■ WHAT IS BEING ASKED: Range to output from the entries below: the line containing "the queue -/" through the line containing "second limit. -/". Set it down exactly, ends included, nothing else.

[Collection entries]
/-- R142: the table falls from each note to the next. A lower reference only lengthens the step. -/
theorem notePeriod_succ_lt {ref n : Nat} (hpos : 0 < ref) (href : ref ≤ 4800) (hn : n < 71) :
    notePeriod ref (n + 1) < notePeriod ref n := by
  have den_pos := periodDen_pos n (by omega)
  have den_pos' := periodDen_pos (n + 1) (by omega)
  rw [notePeriod_eq, notePeriod_eq]
  apply rounded_lt_rounded (Nat.mul_pos hpos den_pos) (Nat.mul_pos hpos den_pos')
  calc (periodNum (n + 1) + ref * periodDen (n + 1)) * (ref * periodDen n)
      ≤ (periodNum (n + 1) + 4800 * periodDen (n + 1)) * (ref * periodDen n) := by gcongr
    _ = ref * ((periodNum (n + 1) + 4800 * periodDen (n + 1)) * periodDen n) := by ring
    _ ≤ ref * (periodNum n * periodDen (n + 1)) :=
      Nat.mul_le_mul_left ref (semitone_tick_at_highest n hn)
    _ = periodNum n * (ref * periodDen (n + 1)) := by ring

theorem noteTable_length (ref : Nat) : (noteTable ref).length = 72 := by
  simp [noteTable]

theorem noteTable_falling {ref : Nat} (hpos : 0 < ref) (href : ref ≤ 4800) :
    (noteTable ref).Pairwise (· > ·) := by
  rw [noteTable, ← List.isChain_iff_pairwise, List.isChain_map, List.isChain_range_succ]
  exact fun n hn => notePeriod_succ_lt hpos href hn

theorem noteTable_getElem? (ref : Nat) {n : Nat} (hn : n ≤ 71) :
    (noteTable ref)[n]? = some (notePeriod ref n) := by
  have : n < 72 := by omega
  simp [noteTable, this]

/-- R142's formula, with the semitone constant read from R142's table. -/
theorem notePeriod_eq_getD (ref n : Nat) :
    let o : Int := ((n : Int) - 46) / 12
    let r : Nat := [65536, 69433, 73562, 77936, 82570, 87480, 92682, 98193, 104032, 110218,
      116772, 123715].getD (((n : Int) - 46) % 12).toNat 0
    let num : Nat := 30720000 * 65536 * 2 ^ (-o).toNat
    let den : Nat := ref * r * 2 ^ o.toNat
    notePeriod ref n = (2 * num + den) / (2 * den) := by
  intro o r num den
  have constant : semitone (semitoneOf n) = r := semitone_eq_getD _ (semitoneOf_lt n)
  have den_eq : ref * periodDen n = den := by
    rw [periodDen, constant, ← Nat.mul_assoc]
    rfl
  rw [notePeriod_eq, den_eq]
  rfl

end Sys2Proof.Machine

namespace Sys2Proof
open Machine

/-- Settles O45: the judgement over any falling table turns on the one step that holds the period
(`exists_step_of_inside`), and R142's tables fall since a semitone is worth a tick or more
(`notePeriod_succ_lt`). -/
theorem judgePeriodRange : Obligations.JudgePeriodRange := by
  refine ⟨fun table p hlen falling => ⟨judgePeriod_outside, judgePeriod_inside hlen falling,
    fun n hn => judgePeriod_entry hlen falling hn, ?between, fun _ _ => rfl⟩, ?table⟩
  case between =>
    intro n hn upper lower
    exact ⟨centsAbove_le upper lower, judgePeriod_of_between hlen falling hn upper lower⟩
  case table =>
    intro ref low high
    refine ⟨noteTable_length ref, noteTable_falling (by omega) high, fun n hn => ?_⟩
    exact (noteTable_getElem? ref hn).trans (congrArg some (notePeriod_eq_getD ref n))

end Sys2Proof

/-!
Proofs about the placement of a notice in a port's queue (R196).

Each of the four steps of R196 has its equation for `PortState.offer`, over the queue split at the
first notice that the step looks for.  The limits on the queue need less than that: an offer either
leaves the classes of the queue as they are, or appends the notice to a sublist of a queue that holds
no notice it would replace (`PortState.offer_notices`).
-/
namespace Sys2Proof.Machine

/-- The condition of R196's step 1: the notice is of a latest-only class the queue holds. -/
def Replaces (n : Notice) (ns : List Notice) : Prop :=
  n.cls.latestOnly = true ∧ ∃ m ∈ ns, m.cls = n.cls

/-- The latest-only classes of a queue's notices, in its order; R196's second limit lets each stand
once. -/
def latestClasses (ns : List Notice) : List NoticeClass :=
  (ns.map Notice.cls).filter NoticeClass.latestOnly

/-! ### The list operations of the model -/

theorem replaceNotice_append_cons {n m : Notice} (hm : m.cls = n.cls) (b : List Notice) :
    ∀ {a : List Notice}, (∀ x ∈ a, x.cls ≠ n.cls) → replaceNotice n (a ++ m :: b) = a ++ n :: b
  | [], _ => if_pos hm
  | x :: a, ha => by
    obtain ⟨hx, ha'⟩ := List.forall_mem_cons.1 ha
    exact (if_neg hx).trans (congrArg (x :: ·) (replaceNotice_append_cons hm b ha'))

/-- The removal of step 3 is the library's removal of the first element that meets a condition. -/
theorem dropLatestOnly_eq_eraseP (ns : List Notice) :
    dropLatestOnly ns = ns.eraseP (·.cls.latestOnly) := by
  induction ns with
  | nil => rfl
  | cons m ms ih => by_cases h : m.cls.latestOnly <;> simp [dropLatestOnly, h, ih]

/-! ### The four steps of R196 -/

section
variable {ps : PortState} {n : Notice}

theorem replaces_test_iff : (n.cls.latestOnly && ps.notices.any (fun m => decide (m.cls = n.cls))) =
    true ↔ Replaces n ps.notices := by
  simp [Replaces]

/-- R196, step 1. -/
theorem PortState.offer_of_replaces (h : Replaces n ps.notices) :
    ∃ a m b, ps.notices = a ++ m :: b ∧ m.cls = n.cls ∧ (∀ x ∈ a, x.cls ≠ n.cls) ∧
      ps.offer n = { ps with notices := a ++ n :: b } := by
  obtain ⟨m₀, mem, same⟩ := h.2
  obtain ⟨m, a, b, before, hm, split, -⟩ :=
    List.exists_of_eraseP (p := fun m => decide (m.cls = n.cls)) mem (decide_eq_true same)
  have hm : m.cls = n.cls := of_decide_eq_true hm
  have before : ∀ x ∈ a, x.cls ≠ n.cls := fun x hx => by simpa using before x hx
  refine ⟨a, m, b, split, hm, before, ?_⟩
  rw [PortState.offer, if_pos (replaces_test_iff.2 h), split, replaceNotice_append_cons hm b before]

/-- R196, step 2. -/
theorem PortState.offer_of_room (h : ¬ Replaces n ps.notices) (room : ps.notices.length < 16) :
    ps.offer n = { ps with notices := ps.notices ++ [n] } := by
  rw [PortState.offer, if_neg (mt replaces_test_iff.1 h), if_pos room]

/-- R196, step 3. -/
theorem PortState.offer_of_full_latest (h : ¬ Replaces n ps.notices)
    (full : 16 ≤ ps.notices.length) (latest : ∃ m ∈ ps.notices, m.cls.latestOnly = true) :
    ∃ a m b, ps.notices = a ++ m :: b ∧ m.cls.latestOnly = true ∧
      (∀ x ∈ a, x.cls.latestOnly = false) ∧ ps.offer n = { ps with notices := a ++ b ++ [n] } := by
  obtain ⟨m₀, mem, hm₀⟩ := latest
  obtain ⟨m, a, b, before, hm, split, erased⟩ :=
    List.exists_of_eraseP (p := (·.cls.latestOnly)) mem hm₀
  refine ⟨a, m, b, split, hm, fun x hx => by simpa using before x hx, ?_⟩
  rw [PortState.offer, if_neg (mt replaces_test_iff.1 h), if_neg full.not_gt,
    if_pos (List.any_eq_true.2 ⟨m₀, mem, hm₀⟩), dropLatestOnly_eq_eraseP, erased]

/-- R196, step 4. -/
theorem PortState.offer_of_full_lasting (h : ¬ Replaces n ps.notices)
    (full : 16 ≤ ps.notices.length) (lasting : ∀ m ∈ ps.notices, m.cls.latestOnly = false) :
    ps.offer n = { ps with lost := true } := by
  rw [PortState.offer, if_neg (mt replaces_test_iff.1 h), if_neg full.not_gt,
    if_neg (by simpa using lasting)]

/-! ### The limits on the queue -/

/-- What an offer can do to the queue, as far as R196's two limits ask. -/
theorem PortState.offer_notices (ps : PortState) (n : Notice) :
    (ps.offer n).notices.map Notice.cls = ps.notices.map Notice.cls ∨
    ∃ kept, kept.Sublist ps.notices ∧ (kept.length < 16 ∨ kept.length < ps.notices.length) ∧
      ¬ Replaces n ps.notices ∧ (ps.offer n).notices = kept ++ [n] := by
  by_cases h : Replaces n ps.notices
  · obtain ⟨a, m, b, split, hm, -, placed⟩ := offer_of_replaces h
    exact .inl (by simp [placed, split, hm])
  rcases Nat.lt_or_ge ps.notices.length 16 with room | full
  · exact .inr ⟨ps.notices, .refl _, .inl room, h, by rw [offer_of_room h room]⟩
  by_cases latest : ∃ m ∈ ps.notices, m.cls.latestOnly = true
  · obtain ⟨a, m, b, split, -, -, placed⟩ := offer_of_full_latest h full latest
    exact .inr ⟨a ++ b, by simp [split], .inr (by simp [split]), h, by rw [placed]⟩
  · exact .inl (by rw [offer_of_full_lasting h full (by simpa using latest)])

/-- R196's first limit. -/
theorem PortState.offer_length_le (h : ps.notices.length ≤ 16) :
    (ps.offer n).notices.length ≤ 16 := by
  rcases ps.offer_notices n with same | ⟨kept, -, short, -, placed⟩
  · have length_eq := congrArg List.length same
    simp only [List.length_map] at length_eq
    omega
  · rw [placed, List.length_append, List.length_singleton]
    omega

/-- Among the notices of a queue that holds none it would replace, a notice repeats no latest-only
class. -/
theorem latestClasses_append_nodup {ns kept : List Notice} (h : ¬ Replaces n ns)
    (sub : kept.Sublist ns) (nodup : (latestClasses ns).Nodup) :
    (latestClasses (kept ++ [n])).Nodup := by
  have kept_nodup : (latestClasses kept).Nodup := nodup.sublist ((sub.map _).filter _)
  by_cases latest : n.cls.latestOnly = true
  · have absent : n.cls ∉ latestClasses kept := fun mem => by
      obtain ⟨m, hm, same⟩ := List.mem_map.1 (List.mem_of_mem_filter mem)
      exact h ⟨latest, m, sub.subset hm, same⟩
    simpa [latestClasses, latest] using kept_nodup.concat absent
  · simpa [latestClasses, latest] using kept_nodup

/-- R196's second limit. -/
theorem PortState.offer_latestClasses_nodup (h : (latestClasses ps.notices).Nodup) :
    (latestClasses (ps.offer n).notices).Nodup := by
  rcases ps.offer_notices n with same | ⟨kept, sub, -, fresh, placed⟩
  · rwa [latestClasses, same]
  · rw [placed]
    exact latestClasses_append_nodup fresh sub h

end

end Sys2Proof.Machine

namespace Sys2Proof
open Machine

/-- Settles O13: the four steps of R196 are the model's branches in turn, and the two limits follow
from what an offer can do to the classes of the queue (`PortState.offer_notices`). -/
theorem noticeIsPlacedInTheQueue : Obligations.NoticeIsPlacedInTheQueue := fun _ _ =>
  ⟨PortState.offer_of_replaces,
    fun h => ⟨PortState.offer_of_room h, fun full =>
      ⟨PortState.offer_of_full_latest h full, PortState.offer_of_full_lasting h full⟩⟩,
    PortState.offer_length_le, PortState.offer_latestClasses_nodup⟩

end Sys2Proof

/-!
What one event can do to the part outside its blocks.

The blocks reach the ports in three ways only: a notice is raised, a reply is filled, time passes
(`Pif.Serves`).  `State.Evolves` says this of a whole event, with the reset input and the queue of
commands left alone; one lemma per function of the model carries it through a composition.
-/
namespace Sys2Proof.Machine

/-! ### What the blocks do to the ports -/

/-- The ports after `d` microseconds. -/
def Pif.elapse (f : Pif) (d : Nat) : Pif :=
  { f with port0 := f.port0.elapse d, port1 := f.port1.elapse d, port2 := f.port2.elapse d }

/-- The ports answer a ticket. -/
def Pif.answer (f : Pif) (t : Ticket) (st : Status) (x : Fields) : Pif :=
  f.setPort t.port ((f.port t.port).fill t.entry st x)

/-- The ports `g` come from `f` by notices raised, replies filled and time passing. -/
inductive Pif.Serves (f : Pif) : Pif → Prop
  | refl : Serves f f
  | raise {g : Pif} (h : Serves f g) (n : Notice) : Serves f (g.raise n)
  | answer {g : Pif} (h : Serves f g) (t : Ticket) (st : Status) (x : Fields) :
      Serves f (g.answer t st x)
  | elapse {g : Pif} (h : Serves f g) (d : Nat) : Serves f (g.elapse d)

/-- What a property of the ports has to survive to be kept by the blocks. -/
theorem Pif.Serves.keeps {P : Pif → Prop} {f g : Pif} (h : f.Serves g) (hf : P f)
    (raise : ∀ f n, P f → P (f.raise n))
    (answer : ∀ f t st x, P f → P (f.answer t st x))
    (elapse : ∀ f d, P f → P (f.elapse d)) : P g := by
  induction h with
  | refl => exact hf
  | raise _ n ih => exact raise _ n ih
  | answer _ t st x ih => exact answer _ t st x ih
  | elapse _ d ih => exact elapse _ d ih

/-- The part `s` has come from `o` by the work of its blocks: the ports only served, the reset input and
the queue of commands as they were. -/
def State.Evolves (o s : State) : Prop :=
  o.pif.Serves s.pif ∧ s.por = o.por ∧ s.pending = o.pending

namespace State.Evolves
variable {o s : State}

theorem refl (s : State) : s.Evolves s := ⟨.refl, rfl, rfl⟩

theorem raise {n : Notice} (h : o.Evolves s) : o.Evolves (s.raise n) := ⟨h.1.raise n, h.2⟩

theorem answer {t : Ticket} {st : Status} {f : Fields} (h : o.Evolves s) :
    o.Evolves (s.answer t st f) := ⟨h.1.answer t st f, h.2⟩

theorem elapse {d : Nat} (h : o.Evolves s) : o.Evolves (s.elapse d) := ⟨h.1.elapse d, h.2⟩

/-- What leaves the ports, the reset input and the queue of commands alone. -/
theorem same {t : State} (h : o.Evolves s) (pif : t.pif = s.pif := by rfl)
    (por : t.por = s.por := by rfl) (pending : t.pending = s.pending := by rfl) : o.Evolves t := by
  rw [State.Evolves, pif, por, pending]
  exact h

theorem removeReason {r : Reason} (h : o.Evolves s) : o.Evolves (s.removeReason r) := h.same

theorem storeEchoes {f0 f1 : InFrame} (h : o.Evolves s) : o.Evolves (s.storeEchoes f0 f1) := h.same

theorem nextFree {n : Nat} (h : o.Evolves s) : o.Evolves { s with freeCtr := n } := h.same

/-! ### The tempo generator -/

theorem beatEvent {c : BeatCause} (h : o.Evolves s) : o.Evolves (s.beatEvent c) := .raise h.same

theorem noticeWrite {b : Nat} {w : TempoWriter} {p : Option Port} (h : o.Evolves s) :
    o.Evolves (s.noticeWrite b w p) := by
  unfold State.noticeWrite
  split
  · exact h
  · exact .raise h

theorem presetTempo {p : Option Port} {v : Option Nat} (h : o.Evolves s) :
    o.Evolves (s.presetTempo p v) := by
  unfold State.presetTempo
  split
  · exact h
  · split
    · exact h
    · exact .noticeWrite h

theorem beatUnderflow (h : o.Evolves s) : o.Evolves s.beatUnderflow := by
  unfold State.beatUnderflow
  split
  · exact .beatEvent h
  · exact h

theorem beatLampOff (h : o.Evolves s) : o.Evolves s.beatLampOff := by
  unfold State.beatLampOff
  split <;> exact h

theorem tapTimeout (h : o.Evolves s) : o.Evolves s.tapTimeout := by
  unfold State.tapTimeout
  split <;> exact h

theorem firstEdge (h : o.Evolves s) : o.Evolves s.firstEdge :=
  .raise <| .beatEvent <| .same h

theorem pulseBeat (h : o.Evolves s) : o.Evolves s.pulseBeat := by
  simp only [State.pulseBeat]
  split
  · exact .beatEvent <| .same h
  · exact .raise <| .beatEvent <| .same h

theorem countedEdge (h : o.Evolves s) : o.Evolves s.countedEdge := by
  unfold State.countedEdge
  split
  · exact h
  · exact .firstEdge h
  · split
    · exact h.same
    · exact .pulseBeat h
  · exact .raise h.same

theorem pulseEdge {d : EdgeDir} (h : o.Evolves s) : o.Evolves (s.pulseEdge d) := by
  unfold State.pulseEdge
  split
  · exact .countedEdge h
  · exact h

theorem pulseLost (h : o.Evolves s) : o.Evolves s.pulseLost := by
  unfold State.pulseLost
  split
  · exact .raise <| .beatEvent <| .same h
  · exact h

theorem tempoFrame (h : o.Evolves s) : o.Evolves s.tempoFrame :=
  .pulseLost <| .tapTimeout <| .beatLampOff <| .beatUnderflow h

/-! ### Passes and switches -/

theorem setSummaryClip (h : o.Evolves s) : o.Evolves s.setSummaryClip := by
  unfold State.setSummaryClip
  split
  · exact h
  · exact .raise h

theorem passComplete (h : o.Evolves s) : o.Evolves s.passComplete := by
  unfold State.passComplete
  split
  · exact h
  · have clipped : ∀ (b : Bool) (u : State), o.Evolves u →
        o.Evolves (if b then u.setSummaryClip else u) := by
      intro b u hu
      cases b
      · exact hu
      · exact .setSummaryClip hu
    dsimp only
    split
    · exact .raise <| clipped _ _ h.same
    · exact clipped _ _ h.same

■ TASK RESPONSE:
/-! ### The limits on the queue -/

/-- What an offer can do to the queue, as far as R196's two limits ask. -/
theorem PortState.offer_notices (ps : PortState) (n : Notice) :
    (ps.offer n).notices.map Notice.cls = ps.notices.map Notice.cls ∨
    ∃ kept, kept.Sublist ps.notices ∧ (kept.length < 16 ∨ kept.length < ps.notices.length) ∧
      ¬ Replaces n ps.notices ∧ (ps.offer n).notices = kept ++ [n] := by
  by_cases h : Replaces n ps.notices
  · obtain ⟨a, m, b, split, hm, -, placed⟩ := offer_of_replaces h
    exact .inl (by simp [placed, split, hm])
  rcases Nat.lt_or_ge ps.notices.length 16 with room | full
  · exact .inr ⟨ps.notices, .refl _, .inl room, h, by rw [offer_of_room h room]⟩
  by_cases latest : ∃ m ∈ ps.notices, m.cls.latestOnly = true
  · obtain ⟨a, m, b, split, -, -, placed⟩ := offer_of_full_latest h full latest
    exact .inr ⟨a ++ b, by simp [split], .inr (by simp [split]), h, by rw [placed]⟩
  · exact .inl (by rw [offer_of_full_lasting h full (by simpa using latest)])

/-- R196's first limit. -/
theorem PortState.offer_length_le (h : ps.notices.length ≤ 16) :
    (ps.offer n).notices.length ≤ 16 := by
  rcases ps.offer_notices n with same | ⟨kept, -, short, -, placed⟩
  · have length_eq := congrArg List.length same
    simp only [List.length_map] at length_eq
    omega
  · rw [placed, List.length_append, List.length_singleton]
    omega

/-- Among the notices of a queue that holds none it would replace, a notice repeats no latest-only
class. -/
theorem latestClasses_append_nodup {ns kept : List Notice} (h : ¬ Replaces n ns)
    (sub : kept.Sublist ns) (nodup : (latestClasses ns).Nodup) :
    (latestClasses (kept ++ [n])).Nodup := by
  have kept_nodup : (latestClasses kept).Nodup := nodup.sublist ((sub.map _).filter _)
  by_cases latest : n.cls.latestOnly = true
  · have absent : n.cls ∉ latestClasses kept := fun mem => by
      obtain ⟨m, hm, same⟩ := List.mem_map.1 (List.mem_of_mem_filter mem)
      exact h ⟨latest, m, sub.subset hm, same⟩
    simpa [latestClasses, latest] using kept_nodup.concat absent
  · simpa [latestClasses, latest] using kept_nodup

/-- R196's second limit. -/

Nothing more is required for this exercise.